This is not a screed against epidurals. I had a planned epidural with both of my babies. The article appears to be touting the benefits of an epidural plus nitrous oxide. (Hey, it’s a British study. For decades, the Brits have gone in for laughing gas in labos. For why it’s not caught on here, see OBOG) I’ve got no fundamental problem with representing epidurals’ advantages, as long as women aren’t being buffaloed into interventions they don’t want.

What I find profoundly odd is how the title of the study harnesses the values and language of the natural childbirth movement while actually arguing for a highly technocratic approach to pain. I realize hospitals have been co-opting “natural” approaches since they started introducing homey birthing suites in the 1980s.
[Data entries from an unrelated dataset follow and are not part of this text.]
/-- What the bucket must hold for a charge; a charge beyond the bucket's size needs a full bucket (log 15). -/
def chargeNeed (charge : Nat) : Nat := min 20480 (5 * charge)

/-! Commits of one cycle on one queue or tile (R16). -/

/-- What a group's commit changes of what streams share: queue q as q, tile t as 64 + t. -/
def Grp.touches (g : Grp) : List Nat :=
  g.pops ++ g.effs.filterMap fun e =>
    match e with
    | .push q _ _ => some q
    | .tile t _ | .tileState t _ => some (64 + t)
    | _ => none

/-- Has a stream later in the order L, S, V, M committed in this very cycle a change of a queue or tile that the group changes? Its
effects came first in time, so this group's belong to a later cycle (R16). -/
def Core.tooLate (k : Core) (now : Nat) (st : Stream) (g : Grp) : Bool :=
  k.touched.any fun e => e.1 == now && decide (streamNum st < streamNum e.2.1) && e.2.2.any (g.touches.contains ·)

/-- The commits of the newest cycle, this one included. -/
def Core.touch (k : Core) (now : Nat) (st : Stream) (g : Grp) : Core :=
  { k with touched := (k.touched.filter fun e => e.1 == now) ++ [(now, st, g.touches)] }

/-! Commit. -/

/-- Drop consumed entries from queues. -/
def dropEach {α : Type} (t : Tab (List α)) (qs : List Nat) : Tab (List α) :=
  qs.foldl (fun t q => tabSet t q (((tabFind t q).getD []).drop 1)) t

/-- Each pop moves its queue's head by one slot. -/
def moveHeads (k : Core) (qs : List Nat) : Tab Nat :=
  qs.foldl (fun t q => tabSet t q (((tabFind t q).getD 0 + 1) % k.depth q)) k.heads

def dropOqs (oqs : List (List OqEnt)) (qs : List Nat) : List (List OqEnt) :=
  qs.foldl (fun o q => listPut o q ((o.getD q []).drop 1)) oqs

/-- Queues that the group's pushes would overfill, lowest first (R193). -/
def Core.overfull (k : Core) (g : Grp) : Option Nat :=
  let pushes := g.effs.filterMap fun e =>
    match e with
    | .push q _ _ => some q
    | _ => none
  (List.range 64).find? fun q =>
    pushes.contains q && decide (k.depth q < (k.vqueue q).length - g.pops.count q + pushes.count q)

/-- The depth checks of mask words in order (R206). -/
def maskFault : List Eff → Nat → Option Flt
  | [], _ => none
  | .mpush _ :: t, d => if d = 16 then some ⟨.queueOverflow, 1, 16⟩ else maskFault t (d + 1)
  | .minv :: t, d => if d = 0 then some ⟨.queueUnderflow, 1, 0⟩ else maskFault t d
  | .mpop :: t, d => if d = 0 then some ⟨.queueUnderflow, 1, 0⟩ else maskFault t (d - 1)
  | _ :: t, d => maskFault t d

/-- Granules of the save area that hold a tile, a weight slot, an accumulator row (Tables 6.6, 9.10). -/
def tileGran (t : Nat) : Nat := 0x1200 + 16384 * t
def weightGran (ws : Bool) : Nat := if ws then 0xCF000 else 0xC7000
def accGran (r : Nat) : Nat := 0xD7000 + 512 * r

/-- Granules that a group writes whole are present with its commit, without a fill (R187, R218, R279), and free of errors (R417). -/
def Grp.presents (g : Grp) (k : Core) (os : List Nat) : Grp :=
  if k.absent.isEmpty && k.ecc.isEmpty then g else os.foldl (fun g o => g.add (.present o)) g

/-- A granule is written whole: nothing restored is wanted there any more, and no word of it holds an error. -/
def Core.wrote (k : Core) (o : Nat) : Core := { k with absent := k.absent.filter (· != o), ecc := k.ecc.filter (· != o) }

/-- One staged effect. A push fills its slot and a tile write its tile, so no restored granule is wanted there any more (R187,
R218); a full bit that already stands as wanted changes nothing (R172), and what a group that fills a tile knows, and no more, is what
the readers it satisfies learn (Table 4.5). -/
def applyEff (now : Nat) (clk : Clock) (st : Stream) (k : Core) : Eff → Core
  | .push q v short =>
    { k.wrote (slotGran (k.slotIx q (k.vqueue q).length)) with vq := tabSet k.vq q (k.vqueue q ++ [⟨v, short, now, false⟩]) }
  | .write _ => k
  | .tile t bits =>
    (k.wrote (tileGran t)).setTile t { (k.tile t) with bits := bits, full := true, clk := clk }
  | .tileState t full =>
    if (k.tile t).full = full then k
    else k.setTile t { (k.tile t) with full := full, clk := if full then clk else (k.tile t).clk }
  | .pred n v => k.setK n v
  | .mpush v => { k with mask := (maskTop k.mask &&& v) :: k.mask }
  | .minv =>
    match k.mask with
    | [] => k
    | t :: rest => { k with mask := (maskTop rest &&& ~~~t) :: rest }
  | .mpop => { k with mask := k.mask.drop 1 }
  | .cedge n => k.modStrm st fun v => { v with cedge := n }
  | .redge n => k.modStrm st fun v => { v with redge := n }
  | .present o => k.wrote o
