-- ==== Sys2Proof/Machine/Phases.lean ====
section
/-! DEFINITION. The phases of a loop record (R309). -/
namespace Sys2Proof.Machine

/-- Kernel runs by trip count (Table 11.5). -/
def Tcb.kernelRuns (t : Tcb) : Nat := if t.n = 0 then 0 else if t.stages ≤ t.n then t.n - t.stages + 1 else t.n + t.stages - 1

/-- Do the prologue and the epilogue run: present in the record, and a trip count of at least S. -/
def Tcb.hasPro (t : Tcb) : Bool := t.pro != 0xFFFF && decide (t.stages ≤ t.n)
def Tcb.hasEpi (t : Tcb) : Bool := t.epi != 0xFFFF && decide (t.stages ≤ t.n)

/-- The first phase with its run number; phase 3 means none is left. -/
def Tcb.firstPhase (t : Tcb) : Nat × Nat := if t.n = 0 then (3, 0) else if t.hasPro then (0, 0) else (1, 0)

/-- The phase after one. -/
def Tcb.nextPhase (t : Tcb) : Nat → Nat → Nat × Nat
  | 0, _ => (1, 0)
  | 1, r => if r + 1 < t.kernelRuns then (1, r + 1) else if t.hasEpi then (2, 0) else (3, 0)
  | _, _ => (3, 0)

/-- The entry granule of a phase. -/
def Tcb.entry (t : Tcb) : Nat → Nat
  | 0 => t.pro
  | 1 => t.ker
  | _ => t.epi

/-- The stage mask of a phase: 0xFF but in a kernel run under a trip count below the stage count. -/
def Tcb.stageMask (t : Tcb) (phase run : Nat) : Nat :=
  if phase = 1 ∧ t.n < t.stages then
    (List.range 8).foldl (fun m s => if s < t.stages ∧ s ≤ run ∧ run - s < t.n then m + 2 ^ s else m) 0
  else 0xFF

/-- Does the phase that a core runs end its task (R28, R309)? -/
def State.lastPhase (s : State) (c : Nat) : Bool :=
  match s.taskOf c with
  | none => false
  | some (d, i) =>
    let t := s.taskAt d i
    (t.tcb.nextPhase t.phase t.run).1 == 3

end Sys2Proof.Machine
end

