-- ==== Sys2Proof/Machine/Vector.lean ====
section
/-! DEFINITION. The words of the Vector engine (R188 to R216). -/
namespace Sys2Proof.Machine

/-- A V word on a group. -/
def vecWord (s : State) (ctl : Ctl) (i : Instr) (body : Body) : Out3 := groupWord s ctl i (body s)

/-- Active elements take the result, the others their passive value (R205). -/
def selActive : List Bool → List Nat → List Nat → List Nat
  | b :: bs, x :: xs, y :: ys => (if b then x else y) :: selActive bs xs ys
  | _, _, _ => []

/-- The active elements of a word at its type (R205). -/
def actOf (k : Core) (p : PSel) (ty : Ty) : List Bool := actList (activeBits k p) ty.size

/-! Elementwise words (Table 7.4, R209). -/

/-- A two-source word: `f` on the elements of the sources. -/
def binBody (w : VBin) (f : Core → Nat → Nat → Nat) : Body := fun s k v g => do
  let (a, g) ← readSrc k s.now g w.a
  let (b, g) ← readOpd k s.now v g w.ty w.b
  let as := vecElems a w.ty.size
  let res := List.zipWith (f k) as (vecElems b w.ty.size)
  vout g w.dst (vecOf w.ty.size (selActive (actOf k w.pred w.ty) res as))

/-- A three-source word. -/
def triBody (w : VBin) (cc : VSrc) (f : Core → Nat → Nat → Nat → Nat) : Body := fun s k v g => do
  let (a, g) ← readSrc k s.now g w.a
  let (b, g) ← readOpd k s.now v g w.ty w.b
  let (c, g) ← readSrc k s.now g cc
  let as := vecElems a w.ty.size
  let res := List.zipWith (fun (p : Nat × Nat) z => f k p.1 p.2 z) (as.zip (vecElems b w.ty.size)) (vecElems c w.ty.size)
  vout g w.dst (vecOf w.ty.size (selActive (actOf k w.pred w.ty) res as))

/-- A one-source word. -/
def unBody (w : VUn) (f : Core → Nat → Nat) : Body := fun s k _ g => do
  let (a, g) ← readSrc k s.now g w.a
  let as := vecElems a w.ty.size
  vout g w.dst (vecOf w.ty.size (selActive (actOf k w.pred w.ty) (as.map (f k)) as))

/-- An operand element as a value, read under VFTZ (R69). -/
def vread (k : Core) (ty : Ty) (x : Nat) : FVal := decodeF ty.fmt (readFtz ty.fmt k.vftz x)

/-- A float result: rounded once under the word's mode and VFTZ (R64, R69, R209). -/
def vround (k : Core) (ty : Ty) (md : Rnd) (v : FVal) : Nat := roundFtz ty.fmt md k.vftz v

/-- A float word of two sources from its exact value. -/
def floatBin (w : VBin) (f : FVal → FVal → FVal) : Body :=
  binBody w fun k a b => vround k w.ty w.rnd (f (vread k w.ty a) (vread k w.ty b))

/-- A float word of one source from its exact value (Table 7.6). -/
def floatUn (w : VUn) (f : FVal → FVal) : Body := unBody w fun k a => vround k w.ty w.rnd (f (vread k w.ty a))

/-- An integer word of two sources from its exact result, fitted (R60). -/
def intBin (w : VBin) (f : Int → Int → Int) : Body :=
  binBody w fun _ a b => fitInt w.ty w.sat (f (intVal w.ty a) (intVal w.ty b))

/-- A bitwise word. -/
def bitBin (w : VBin) (f : Nat → Nat → Nat) : Body := binBody w fun _ a b => f a b

/-- VADD: Round(a + b). -/
def execVadd (w : VBin) (s : State) : Out3 :=
  vecWord s w.ctl (.vadd w) (floatBin w (addF w.rnd))

/-- VSUB: Round(a - b). -/
def execVsub (w : VBin) (s : State) : Out3 :=
  vecWord s w.ctl (.vsub w) (floatBin w (fun a b => addF w.rnd a (negF b)))

/-- VMUL: Round(a × b). -/
def execVmul (w : VBin) (s : State) : Out3 :=
  vecWord s w.ctl (.vmul w) (floatBin w mulF)

/-- VDIV: Round(a ÷ b) (R210). -/
def execVdiv (w : VBin) (s : State) : Out3 :=
  vecWord s w.ctl (.vdiv w) (floatBin w divF)

/-- A float word of three sources from its exact value. -/
def floatTri (w : VBin) (cc : VSrc) (f : FVal → FVal → FVal → FVal) : Body :=
  triBody w cc fun k a b c => vround k w.ty w.rnd (f (vread k w.ty a) (vread k w.ty b) (vread k w.ty c))

/-- VFMA: Round(a × b + c), rounded once. -/
def execVfma (w : VBin) (cc : VSrc) (s : State) : Out3 :=
  vecWord s w.ctl (.vfma w cc) (floatTri w cc fun a b c => addF w.rnd (mulF a b) c)

/-- VFMS: Round(a × b - c), rounded once. -/
def execVfms (w : VBin) (cc : VSrc) (s : State) : Out3 :=
  vecWord s w.ctl (.vfms w cc) (floatTri w cc fun a b c => addF w.rnd (mulF a b) (negF c))

/-- VSQRT (Table 7.6, R210). -/
def execVsqrt (w : VUn) (s : State) : Out3 :=
  vecWord s w.ctl (.vsqrt w) (floatUn w sqrtF)

/-- VRSQ (Table 7.6, R210). -/
def execVrsq (w : VUn) (s : State) : Out3 :=
  vecWord s w.ctl (.vrsq w) (floatUn w rsqF)

/-- VRCP (Table 7.6, R210). -/
def execVrcp (w : VUn) (s : State) : Out3 :=
  vecWord s w.ctl (.vrcp w) (floatUn w rcpF)

/-- VEXP2 (Table 7.6, R210). -/
def execVexp2 (w : VUn) (s : State) : Out3 :=
  vecWord s w.ctl (.vexp2 w) (floatUn w exp2F)

/-- VLOG2 (Table 7.6, R210). -/
def execVlog2 (w : VUn) (s : State) : Out3 :=
  vecWord s w.ctl (.vlog2 w) (floatUn w log2F)

/-- Minimum or maximum of elements as read (R68). -/
def vminmax (k : Core) (ty : Ty) (mx : Bool) (a b : Nat) : Nat :=
  minmaxF ty.fmt mx (readFtz ty.fmt k.vftz a) (readFtz ty.fmt k.vftz b)

/-- VMIN (R68). -/
def execVmin (w : VBin) (s : State) : Out3 :=
  vecWord s w.ctl (.vmin w) (binBody w fun k a b => vminmax k w.ty false a b)

/-- VMAX (R68). -/
def execVmax (w : VBin) (s : State) : Out3 :=
  vecWord s w.ctl (.vmax w) (binBody w fun k a b => vminmax k w.ty true a b)

/-- |a| and -a: a sign bit of a float pattern, a fitted integer (R209). -/
def vabs (w : VUn) (a : Nat) : Nat :=
  if w.ty.isFloat then a % 2 ^ (8 * w.ty.size - 1) else fitInt w.ty w.sat ((intVal w.ty a).natAbs : Int)
def vneg (w : VUn) (a : Nat) : Nat :=
  if w.ty.isFloat then Nat.xor a (2 ^ (8 * w.ty.size - 1)) else fitInt w.ty w.sat (-(intVal w.ty a))

/-- VABS. -/
def execVabs (w : VUn) (s : State) : Out3 :=
  vecWord s w.ctl (.vabs w) (unBody w fun _ a => vabs w a)

/-- VNEG. -/
def execVneg (w : VUn) (s : State) : Out3 :=
  vecWord s w.ctl (.vneg w) (unBody w fun _ a => vneg w a)

/-- VIADD: a + b, fitted. -/
def execViadd (w : VBin) (s : State) : Out3 :=
  vecWord s w.ctl (.viadd w) (intBin w fun a b => a + b)

/-- VISUB: a - b, fitted. -/
def execVisub (w : VBin) (s : State) : Out3 :=
  vecWord s w.ctl (.visub w) (intBin w fun a b => a - b)

/-- VIMUL: a × b, fitted. -/
def execVimul (w : VBin) (s : State) : Out3 :=
  vecWord s w.ctl (.vimul w) (intBin w fun a b => a * b)

/-- VIMULH: the high half of the exact product. -/
def execVimulh (w : VBin) (s : State) : Out3 :=
  vecWord s w.ctl (.vimulh w) (intBin w fun a b => a * b / 2 ^ (8 * w.ty.size))

/-- VAND. -/
def execVand (w : VBin) (s : State) : Out3 :=
  vecWord s w.ctl (.vand w) (bitBin w Nat.land)

/-- VOR. -/
def execVor (w : VBin) (s : State) : Out3 :=
  vecWord s w.ctl (.vor w) (bitBin w Nat.lor)

/-- VXOR. -/
def execVxor (w : VBin) (s : State) : Out3 :=
  vecWord s w.ctl (.vxor w) (bitBin w Nat.xor)

/-- A shift amount: b read as natural; every amount of 64 or more acts alike (Table 7.4). -/
def shAmt (b : Nat) : Nat := min b 64

/-- VSHL: a × 2^s, fitted. -/
def execVshl (w : VBin) (s : State) : Out3 :=
  vecWord s w.ctl (.vshl w) (binBody w fun _ a b => fitInt w.ty w.sat (intVal w.ty a * 2 ^ shAmt b))

/-- VSHR: zeros come in. -/
def execVshr (w : VBin) (s : State) : Out3 :=
  vecWord s w.ctl (.vshr w) (bitBin w fun a b => a >>> shAmt b)
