/-! Flag waits (R299). -/

/-- FLWAIT: the first value that satisfies the relation, from the one current when the request arrives (R299). -/
def flwaitRes (rel : Rel) (h : Handle) (off : Int) (cmp : X64) (xc : XReg) (s : State) : HRes :=
  match s.awaited .h with
  | some w => if w.done then retireX (s.takeAnswer .h w) xc w.value else .stall s
  | none =>
    let a := s.helmAcc
    HRes.of (s.check a h off 8 .load 8 [1, 3]) fun ps =>
      let s := s.cacheTlb a.core a.world ps
      let x := BitVec.ofNat 64 (ofBytes (s.readBytes ps))
      if Rel.holds rel x cmp then retireX (s.learn s.cur .h (s.readClk true ps)) xc x
      else
        let key := (ps.head?.map (·.key)).getD 0
        .stall (s.modStrm s.cur .h fun v => { v with wait := some ⟨.flag key rel cmp, false, 0, [], 0⟩ })

def execFlwait (rel : Rel) (h : HReg) (xa xb xc : XReg) (imm : BitVec 32) (s : State) : Out3 :=
  helmC s (flwaitRes rel (s.me.getH h) (s.hOff xa imm) (s.me.getX xb) xc s)

/-! The sync heap (R301, R302). -/

def State.heap (s : State) (world die : Nat) : Heap := (tabFind s.heaps (heapKey world die)).getD ⟨0, 0, []⟩
def State.setHeap (s : State) (world die : Nat) (v : Heap) : State := { s with heaps := tabSet s.heaps (heapKey world die) v }

/-- The lowest free run of a length: runs are (offset, length) by rising offset. -/
def freeRun (size : Nat) : List (Nat × Nat) → Nat → Nat
  | [], at_ => at_
  | r :: t, at_ => if at_ + size ≤ r.1 then at_ else freeRun size t (max at_ (r.1 + r.2))

/-- Insert a run by rising offset. -/
def putRun (x : Nat × Nat) : List (Nat × Nat) → List (Nat × Nat)
  | [] => [x]
  | y :: t => if x.1 < y.1 then x :: y :: t else y :: putRun x t

/-- HEAPALLOC in the heap that h3 names (R302). ETVAL for a size of 0 is not stated and stays free (log 16). The zeroing is checked
as a STORE through h3 as it stands, and so may fail; the manual names no such check (log 27). -/
def heapallocRes (s : State) (x : X64) (xc : XReg) : HRes :=
  let h := s.me.getH 3
  let w := s.me.world
  let die := dieOf s.cur
  let v := s.heap w die
  let size := (x.toNat + 63) / 64 * 64
  let off := freeRun size v.runs 0
  if x = 0 then .fault ⟨.arith, 8, Config.freeEtval s.fresh⟩
  else if h.length.toNat < off + size then .fault ⟨.syncOverflow, 0, x⟩
  else
    HRes.of (s.store s.helmAcc h off (List.replicate size 0) 1 true [3]) fun r =>
      retireX (r.2.setHeap w die { v with runs := putRun (off, size) v.runs }) xc (BitVec.ofNat 64 off)

def execHeapalloc (xa xc : XReg) (s : State) : Out3 := helmC s (heapallocRes s (s.me.getX xa) xc)

/-- HEAPFREE (R302). -/
def heapfreeRes (s : State) (x : X64) : HRes :=
  let w := s.me.world
  let die := dieOf s.cur
  let v := s.heap w die
  if v.runs.any fun r => r.1 == x.toNat then
    .retire (s.setHeap w die { v with runs := v.runs.filter fun r => r.1 != x.toNat })
  else .fault ⟨.arith, 9, x⟩

def execHeapfree (xa : XReg) (s : State) : Out3 := helmC s (heapfreeRes s (s.me.getX xa))

end Sys2Proof.Machine
end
However, this article strikes me as at least a local high point in the co-optation process.

Patient satisfaction actually strikes me as only a tertiary goal – albeit one that’s important for a hospital’s bottom line, as well as a woman’s well-being. Along with assuring safety, birth attendants should honor the agency and personhood of the laboring woman. That doesn’t mean every birth plan will be followed, for instance; labor isn’t that predictable. It does mean treating women as subjects, not as objects. It means taking their needs and wishes seriously. It means not infantilizing them. If birth attendants accord women this basic respect, “satisfaction” should follow.

**I haven’t read the whole thing because the article’s not yet available through my libaray. But this is one case where the title and abstract suffice, since I’m concerned with rhetoric, not science.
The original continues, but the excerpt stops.